The website: Learning Styles Online is assuming seven learning styles. Depending on your source there are countless other styles out there. I quote:

  • Visual (spatial):You prefer using pictures, images, and spatial understanding
  • Aural (auditory-musical): You prefer using sound and music.
  • Verbal (linguistic): You prefer using words, both in speech and writing.
  • Physical (kinesthetic): You prefer using your body, hands and sense of touch.
  • Logical (mathematical): You prefer using logic, reasoning and systems.
  • Social (interpersonal): You prefer to learn in groups or with other people.
  • Solitary (intrapersonal): You prefer to work alone and use self-study.

An Abundance of Randomness

This categorization seems pretty random to me as it gathers quite different styles under one roof. Visual, aural, physical are referring to mere sensory input while logical and verbal are cognitive ways of processing information. Social and solitary are rather two sides of the same medal and can be considered different behaviors at best.

It is pretty obvious that many „styles“ are overlapping. Verbal skills always require some sort of logic and system (e.g. grammar), and while writing (verbal) you need your hand (physical). Social and solitary are simply setting the framework for all other „styles“ and can therefore not be in the same category.

This kind of conflict is seen with all other categorizations of learning styles as well. And it shows the main problem of this approach: in real life those styles are not isolatable. That means that every learner applies several styles at all times. Now one might think that maybe one style is dominant. But how do you measure which one? There is a multitude of tests out there. None of which have been proven to be informative enough to come to a conclusion about which learning style dominates. 

 

Isolation would be good

Then if those styles are neither isolatable nor measurable, the question arises, why bother? In a class of at least 2 learners I would have to consider two -and most likely more- different learning styles.

But what if the topic and or the material doesn’t allow me to serve those styles or at least one of them? What if I have 20 students? Which learning style theory do I apply and according to which test do I segregate the students into fitting groups?
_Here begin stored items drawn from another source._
/-- R414: the vectors are the top of a single bank. -/
theorem getD_vectorBytes (h : programBanks img = 1) (n : Nat) :
    (vectorBytes img).getD n 0 = (programBytes img).getD (0x3FF0 + n) 0 := by
  rw [vectorBytes, if_pos h, List.getD_eq_getElem?_getD, List.getElem?_drop, ← List.getD_eq_getElem?_getD]

theorem vectorBytes_length_le (img : List Byte) : (vectorBytes img).length ≤ 16 := by
  have hlen := programBytes_length_le img
  unfold vectorBytes
  split
  next h =>
    rw [List.length_drop]
    omega
  next => exact Nat.zero_le _

end

/-! The memory that the loader leaves. -/

/-- R413 to R415: past a string that is laid out every byte is the initial one. -/
theorem memGet_memOfBytes_of_le {base a : Nat} {bs : List Byte} (h : base + bs.length ≤ a) :
    memGet (memOfBytes base bs) a = 0 := by
  rw [memGet_memOfBytes, if_pos (by omega), List.getD_eq_default _ _ (by omega)]
  rfl

theorem memGet_memOfBytes_add (base n : Nat) (bs : List Byte) :
    memGet (memOfBytes base bs) (base + n) = bs.getD n 0 := by
  rw [memGet_memOfBytes, if_pos (Nat.le_add_right base n), Nat.add_sub_cancel_left]
  rfl

/-- Outside a string that is laid out no cell is listed. -/
theorem memOfBytes_ne {base a : Nat} {bs : List Byte} (h : a < base ∨ base + bs.length ≤ a) :
    ∀ c ∈ memOfBytes base bs, c.1 ≠ a := by
  intro c hc
  have hinside := mem_memOfBytes hc
  omega

section
variable {img : List Byte}

/-- R413: below the vectors, and everywhere with two banks, CPU memory holds the program data. -/
theorem memGet_imageCpuMem {n : Nat} (h : n < 0xFFF0 ∨ programBanks img ≠ 1) :
    memGet (imageCpuMem img) n = memGet (memOfBytes 0x8000 (programBytes img)) n := by
  obtain hlow | htwo := h
  · exact memGet_append_left n (memOfBytes_ne (.inl hlow))
  · rw [imageCpuMem, vectorBytes, if_neg htwo, memOfBytes, List.append_nil]
    rfl

/-- R413: program byte `n` is at 0x8000 + `n`. -/
theorem memGet_imageCpuMem_program {n : Nat} (hn : n < 16384 * programBanks img) :
    memGet (imageCpuMem img) (0x8000 + n) = img.getD (16 + n) 0 := by
  have hplace : 0x8000 + n < 0xFFF0 ∨ programBanks img ≠ 1 := by omega
  rw [memGet_imageCpuMem hplace, memGet_memOfBytes_add, getD_programBytes img hn]

/-- R413: below 0x8000 and, up to the vectors, past the program data nothing is loaded. -/
theorem memGet_imageCpuMem_initial {n : Nat} (h : n < 0x8000 ∨ 0x8000 + 16384 * programBanks img ≤ n ∧ n < 0xFFF0) :
    memGet (imageCpuMem img) n = 0 := by
  have hlen := programBytes_length_le img
  rw [memGet_imageCpuMem (by omega)]
  obtain hlow | hhigh := h
  · rw [memGet_memOfBytes, if_neg (by omega)]
    rfl
  · exact memGet_memOfBytes_of_le (by omega)

/-- R414: with one bank its last 16 bytes are at 0xFFF0 too. -/
theorem memGet_imageCpuMem_vector (h : programBanks img = 1) {n : Nat} (hn : n < 16) :
    memGet (imageCpuMem img) (0xFFF0 + n) = memGet (imageCpuMem img) (0xBFF0 + n) := by
  have hlen := programBytes_length_le img
  have hpast : ∀ c ∈ memOfBytes Config.programRomBase (programBytes img), c.1 ≠ 0xFFF0 + n :=
    memOfBytes_ne (.inr (by rw [Config.programRomBase]; omega))
  have htop : 0xBFF0 + n = 0x8000 + (0x3FF0 + n) := by omega
  rw [imageCpuMem, memGet_append _ hpast, memGet_memOfBytes_add, getD_vectorBytes h, ← imageCpuMem,
    memGet_imageCpuMem (.inl (by omega)), htop, memGet_memOfBytes_add]

/-- R413, R414: the two copies do not overlap, and the second ends with the address space. -/
theorem imageCpuMem_wf (h : imageValid img = true) : Memory.wf Config.cpuMemBytes (imageCpuMem img) = true := by
  have hbanks := programBanks_le_two h
  have hprogram := programBytes_length_le img
  by_cases hone : programBanks img = 1
  · have hvector := vectorBytes_length_le img
    refine memSorted_append (mid := 0xFFF0) (memSorted_mono (Nat.zero_le _) (memSorted_memOfBytes ?_))
      (memSorted_memOfBytes ?_) (by decide) (by decide)
    · rw [Config.programRomBase]
      omega
    · rw [Config.cpuMemBytes]
      omega
  · rw [imageCpuMem, vectorBytes, if_neg hone, memOfBytes, List.append_nil]
    refine memSorted_mono (Nat.zero_le _) (memSorted_memOfBytes ?_)
    rw [Config.programRomBase, Config.cpuMemBytes]
    omega

/-- R415: a pattern bank fits PPU memory. -/
theorem imagePpuMem_wf (h : imageValid img = true) : Memory.wf Config.ppuMemBytes (imagePpuMem img) = true := by
  obtain ⟨-, -, hpatterns, -⟩ := imageValid_iff.mp h
  have hlen := patternBytes_length_le img
  refine memSorted_memOfBytes ?_
  rw [Config.ppuMemBytes]
  omega

theorem fst_lt_of_memSorted {lo size : Nat} {m : Memory} (hm : memSorted lo size m = true) :
    ∀ c ∈ m, c.1 < size := by
  induction m generalizing lo with
  | nil => exact nofun
  | cons d r ih =>
    simp only [memSorted, Bool.and_eq_true, decide_eq_true_eq] at hm
    obtain ⟨⟨⟨-, hlt⟩, -⟩, hr⟩ := hm
    exact List.forall_mem_cons.mpr ⟨hlt, ih hr⟩

/-- R413, R414: the loader writes no address below 0x8000, so none of a device. -/
theorem deviceCellsEmpty_imageCpuMem (h : imageValid img = true) : deviceCellsEmpty (imageCpuMem img) = true := by
  simp only [deviceCellsEmpty, List.all_eq_true, beq_iff_eq]
  intro c hc
  have hlt : c.1 < 65536 := fst_lt_of_memSorted (imageCpuMem_wf h) c hc
  have hle : 0x8000 ≤ c.1 := by
    obtain hc | hc := List.mem_append.mp hc
    · exact (mem_memOfBytes hc).1
    · exact le_trans (by decide) (mem_memOfBytes hc).1
  have hnat : (BitVec.ofNat 16 c.1).toNat = c.1 := by
    rw [BitVec.toNat_ofNat, Nat.mod_eq_of_lt hlt]
  exact classify_plain (.inr (by omega)) (by omega)

end

/-- R400: an accepted image starts the machine over its own memories. -/
theorem boot_of_valid {img : List Byte} (h : imageValid img = true) :
    boot img = .next (State.powerOn (imageCpuMem img) (imagePpuMem img) (imageMirroring img)) :=
  if_pos h

theorem boot_of_not_valid {img : List Byte} (h : ¬ imageValid img = true) : boot img = .fault .romFormatError :=
  if_neg h

/-- Settles O13: the loaded memories are canonical and lie outside the devices. -/
theorem bootedMachineHasTheInvariant : Obligations.BootedMachineHasTheInvariant := by
  intro img s h
  by_cases hvalid : imageValid img = true
  · obtain rfl := Host.Outcome.next.inj ((boot_of_valid hvalid).symm.trans h)
    exact stateInv_powerOn _ (imageCpuMem_wf hvalid) (imagePpuMem_wf hvalid) (deviceCellsEmpty_imageCpuMem hvalid)
  · rw [boot_of_not_valid hvalid] at h
    contradiction

/-- R416: the mirroring bit is bit 0 of byte 6. -/
theorem imageMirroring_eq_vertical_iff (img : List Byte) :
    imageMirroring img = .vertical ↔ (img.getD 6 0).getLsbD 0 = true := by
  unfold imageMirroring
  split <;> simp_all

/-- Settles O15: acceptance by `imageValid_iff`, and each region of the two memories by the copy that fills it. -/
theorem bootLoadsTheImage : Obligations.BootLoadsTheImage := by
  intro img banks patterns accepted
  refine ⟨fun h => boot_of_not_valid (mt imageValid_iff.mp h), fun h => ?_⟩
  have hvalid : imageValid img = true := imageValid_iff.mpr h
  refine ⟨_, boot_of_valid hvalid, fun n hn => ?low, fun n hn => ?program,
    fun hone => ⟨fun n hn => ?vector, fun n hlo hhi => ?gap⟩, fun n hn => ?pattern, fun n hn => ?rest, ?mirroring, ?pc⟩
  case low => exact memGet_imageCpuMem_initial (.inl hn)
  case program => exact memGet_imageCpuMem_program hn
  case vector => exact memGet_imageCpuMem_vector hone hn
  case gap =>
    have hbanks : programBanks img = 1 := hone
    exact memGet_imageCpuMem_initial (.inr ⟨by omega, hhi⟩)
  case pattern =>
    have hplace := memGet_memOfBytes_add 0 n (patternBytes img)
    rw [Nat.zero_add, getD_patternBytes img hn] at hplace
    exact hplace
  case rest =>
    have hlen := patternBytes_length_le img
    have hpast : 0 + (patternBytes img).length ≤ n := by
      rw [Nat.zero_add]
      exact hlen.trans hn
    exact memGet_memOfBytes_of_le hpast
  case mirroring => exact imageMirroring_eq_vertical_iff img
  case pc =>
    obtain ⟨-, -, -, -, -, hpc, -⟩ := resetRegisterValues (imageCpuMem img) (imagePpuMem img) (imageMirroring img)
    exact hpc

end Sys2Proof.Machine
end

section
/-! PROOF. Shifts and rotates (42_shifts.md): the four functions of a byte as numbers, used on the accumulator and on
memory. -/

namespace Sys2Proof.Machine

/-! The four functions of a byte. -/

/-- R160 to R163: `g` shifts or rotates as `k` does: the result and the carry by number, then `SetZN`. -/
def ShiftsLike (k : Mnemonic) (g : Byte → Byte → Byte × Byte) : Prop :=
  ∀ v p, (g v p).1.toNat = shiftResult k v.toNat (flagOf .c p).toNat ∧
    (g v p).2 = withZN (g v p).1 (withFlag .c (shiftCarry k v.toNat) p)

section
variable (v : Byte)

/-- R160: a shift to the left doubles. -/
theorem shiftLeft_one_toNat : (v <<< 1).toNat = 2 * v.toNat % 256 := by
  rw [BitVec.toNat_shiftLeft, Nat.shiftLeft_eq, Nat.mul_comm, Nat.pow_one]

/-- R161: a shift to the right halves. -/
theorem shiftRight_one_toNat : (v >>> 1).toNat = v.toNat / 2 := by
  rw [BitVec.toNat_ushiftRight, Nat.shiftRight_eq_div_pow, Nat.pow_one]

/-- R160, R162: the bit shifted out at the top. -/
theorem msb_eq_decide_le : v.msb = decide (128 ≤ v.toNat) := BitVec.msb_eq_decide v

/-- R161, R163: the bit shifted out at the bottom. -/
theorem getLsbD_zero_eq_decide : v.getLsbD 0 = decide (v.toNat % 2 = 1) := Nat.testBit_zero v.toNat

/-- R162: a rotate to the left puts the carry in the bit that doubling leaves 0. -/
theorem rotateLeft_toNat (c : Bool) :
    ((v <<< 1) ||| (BitVec.ofBool c).setWidth 8).toNat = (2 * v.toNat + c.toNat) % 256 := by
  have hc : c.toNat < 2 ^ 1 := c.toNat_lt
  have hcarry : ((BitVec.ofBool c).setWidth 8).toNat = c.toNat := by cases c <;> rfl
  have hdouble : 2 * v.toNat % 256 = 2 ^ 1 * (v.toNat % 128) := by omega
  rw [BitVec.toNat_or, shiftLeft_one_toNat, hcarry, hdouble, ← Nat.two_pow_add_eq_or_of_lt hc]
  omega

/-- R163: a rotate to the right puts the carry in the bit that halving leaves 0. -/
theorem rotateRight_toNat (c : Bool) :
    ((v >>> 1) ||| ((BitVec.ofBool c).setWidth 8 <<< 7)).toNat = v.toNat / 2 + 128 * c.toNat := by
  have hhalf : v.toNat / 2 < 2 ^ 7 := by
    have hv := v.isLt
    omega
  have hcarry : ((BitVec.ofBool c).setWidth 8 <<< 7).toNat = 2 ^ 7 * c.toNat := by cases c <;> rfl
  rw [BitVec.toNat_or, shiftRight_one_toNat, hcarry, Nat.or_comm, ← Nat.two_pow_add_eq_or_of_lt hhalf, Nat.add_comm]

end

/-! Each function's carry is the bit named above. -/

theorem shiftsLike_aslByte : ShiftsLike .asl aslByte := fun v p =>
  ⟨shiftLeft_one_toNat v, congrArg (fun x => withZN _ (withFlag .c x p)) (msb_eq_decide_le v)⟩

theorem shiftsLike_lsrByte : ShiftsLike .lsr lsrByte := fun v p =>
  ⟨shiftRight_one_toNat v, congrArg (fun x => withZN _ (withFlag .c x p)) (getLsbD_zero_eq_decide v)⟩

theorem shiftsLike_rolByte : ShiftsLike .rol rolByte := fun v p =>
  ⟨rotateLeft_toNat v _, congrArg (fun x => withZN _ (withFlag .c x p)) (msb_eq_decide_le v)⟩

theorem shiftsLike_rorByte : ShiftsLike .ror rorByte := fun v p =>
  ⟨rotateRight_toNat v _, congrArg (fun x => withZN _ (withFlag .c x p)) (getLsbD_zero_eq_decide v)⟩

/-- R160 to R163: the flags after one of the four. -/
theorem flags_of_p_eq_shift {s t : State} {v : Byte} {x : Bool} (hp : t.p = withZN v (withFlag .c x s.p)) :
    flagOf .c t.p = x ∧ flagOf .z t.p = (v == 0) ∧ flagOf .n t.p = v.msb ∧ FlagsKept [.c, .z, .n] s t := by
  unfold FlagsKept
  rw [hp]
  refine ⟨?_, flagOf_z_withZN v _, flagOf_n_withZN v _, fun f hf => ?_⟩
  · rw [flagOf_withZN_of_notMem v _ _ (by decide), flagOf_withFlag_same]
  · obtain ⟨hc, hzn⟩ := List.ne_and_not_mem_of_not_mem_cons hf
    rw [flagOf_withZN_of_notMem v _ _ hzn, flagOf_withFlag, if_neg hc]

/-! The accumulator. -/

/-- R160 to R163: opcode and instruction of each of the four in the form that shifts A. -/
def accumulatorShifts : List (Mnemonic × Byte × Instr) :=
  [(.asl, 0x0A, .aslAcc), (.lsr, 0x4A, .lsrAcc), (.rol, 0x2A, .rolAcc), (.ror, 0x6A, .rorAcc)]

theorem exec_accumulatorShifts (s : State) : ∀ e ∈ accumulatorShifts,
    EncodesAlone e.2.1 e.2.2 ∧ ∃ g, ShiftsLike e.1 g ∧ exec e.2.2 s = .next (modifyAcc g s) := by
  intro e he
  simp only [accumulatorShifts, List.mem_cons, List.not_mem_nil, or_false] at he
  obtain rfl | rfl | rfl | rfl := he
  · exact ⟨decode_f1 rfl, aslByte, shiftsLike_aslByte, rfl⟩
  · exact ⟨decode_f1 rfl, lsrByte, shiftsLike_lsrByte, rfl⟩
  · exact ⟨decode_f1 rfl, rolByte, shiftsLike_rolByte, rfl⟩
  · exact ⟨decode_f1 rfl, rorByte, shiftsLike_rorByte, rfl⟩

/-- Settles O31: `modifyAcc` writes A, P and PC, by one of the four functions. -/
theorem shiftsOfTheAccumulator : Obligations.ShiftsOfTheAccumulator := by
  intro s e he
  obtain ⟨hencodes, g, hg, hexec⟩ := exec_accumulatorShifts s e he
  obtain ⟨hresult, hp⟩ := hg s.a s.p
  obtain ⟨hc, hz, hn, hkept⟩ := flags_of_p_eq_shift (t := modifyAcc g s) hp
  exact ⟨hencodes, modifyAcc g s, hexec, hresult, hc, hz, hn, hkept, memoryKept_of_eq rfl rfl rfl, rfl⟩

/-! Memory. -/

/-- R164: every form of the four on memory modifies its operand. -/
theorem exec_memoryShifts {k : Mnemonic} (hk : k ∈ [Mnemonic.asl, .lsr, .rol, .ror]) (b : Byte) (w : Word)
    (s : State) : ∃ g, ShiftsLike k g ∧
      ∀ f ∈ formsOf k b w, exec f.instr s = .next (modifyOperand f.operand g s) := by
  simp only [List.mem_cons, List.not_mem_nil, or_false] at hk
  obtain rfl | rfl | rfl | rfl := hk
  · exact ⟨aslByte, shiftsLike_aslByte, List.map_inj_left.mp rfl⟩
  · exact ⟨lsrByte, shiftsLike_lsrByte, List.map_inj_left.mp rfl⟩
  · exact ⟨rolByte, shiftsLike_rolByte, List.map_inj_left.mp rfl⟩
  · exact ⟨rorByte, shiftsLike_rorByte, List.map_inj_left.mp rfl⟩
Even if I managed to segregate lets say five groups with similar learning traits it would mean an immense effort to prepare the room and the material for each lesson, not speaking of testing all those students.

All tests also heavily rely on the claims of the student about his or her approach. Studies have shown that the way a student perceives her or his learning is often opposed to what she or he actually applies. That means their results are highly unreliable.

 

You are a way more flexible learner than you might think

There are yet quite a few other points that are simply not conclusive that I would like to mention at least. Some studies show that students usually adapt to the learning situation. The psychological concept of neuro-plasticity supports this observation. What that means is that learning styles are not fixed for good. They are variable and can change with the appropriate effort and motivation. And if they can change it seems to make even more sense to let the student adapt to one teacher or setting than letting the teacher adapt to thousands of students.

Then there is evidence that our culture heavily influences the way we approach new information. Now if a Yemenite wants to learn German in Germany he will most likely have to adapt to the German teaching style or simply fail. Most classes here are filled with people from all over the world. How could any teacher pay regard to all those possibly different learning styles?

 

Some Science

By now you should have realized that the theory of learning types or styles is one big mess which I would never build any lesson on.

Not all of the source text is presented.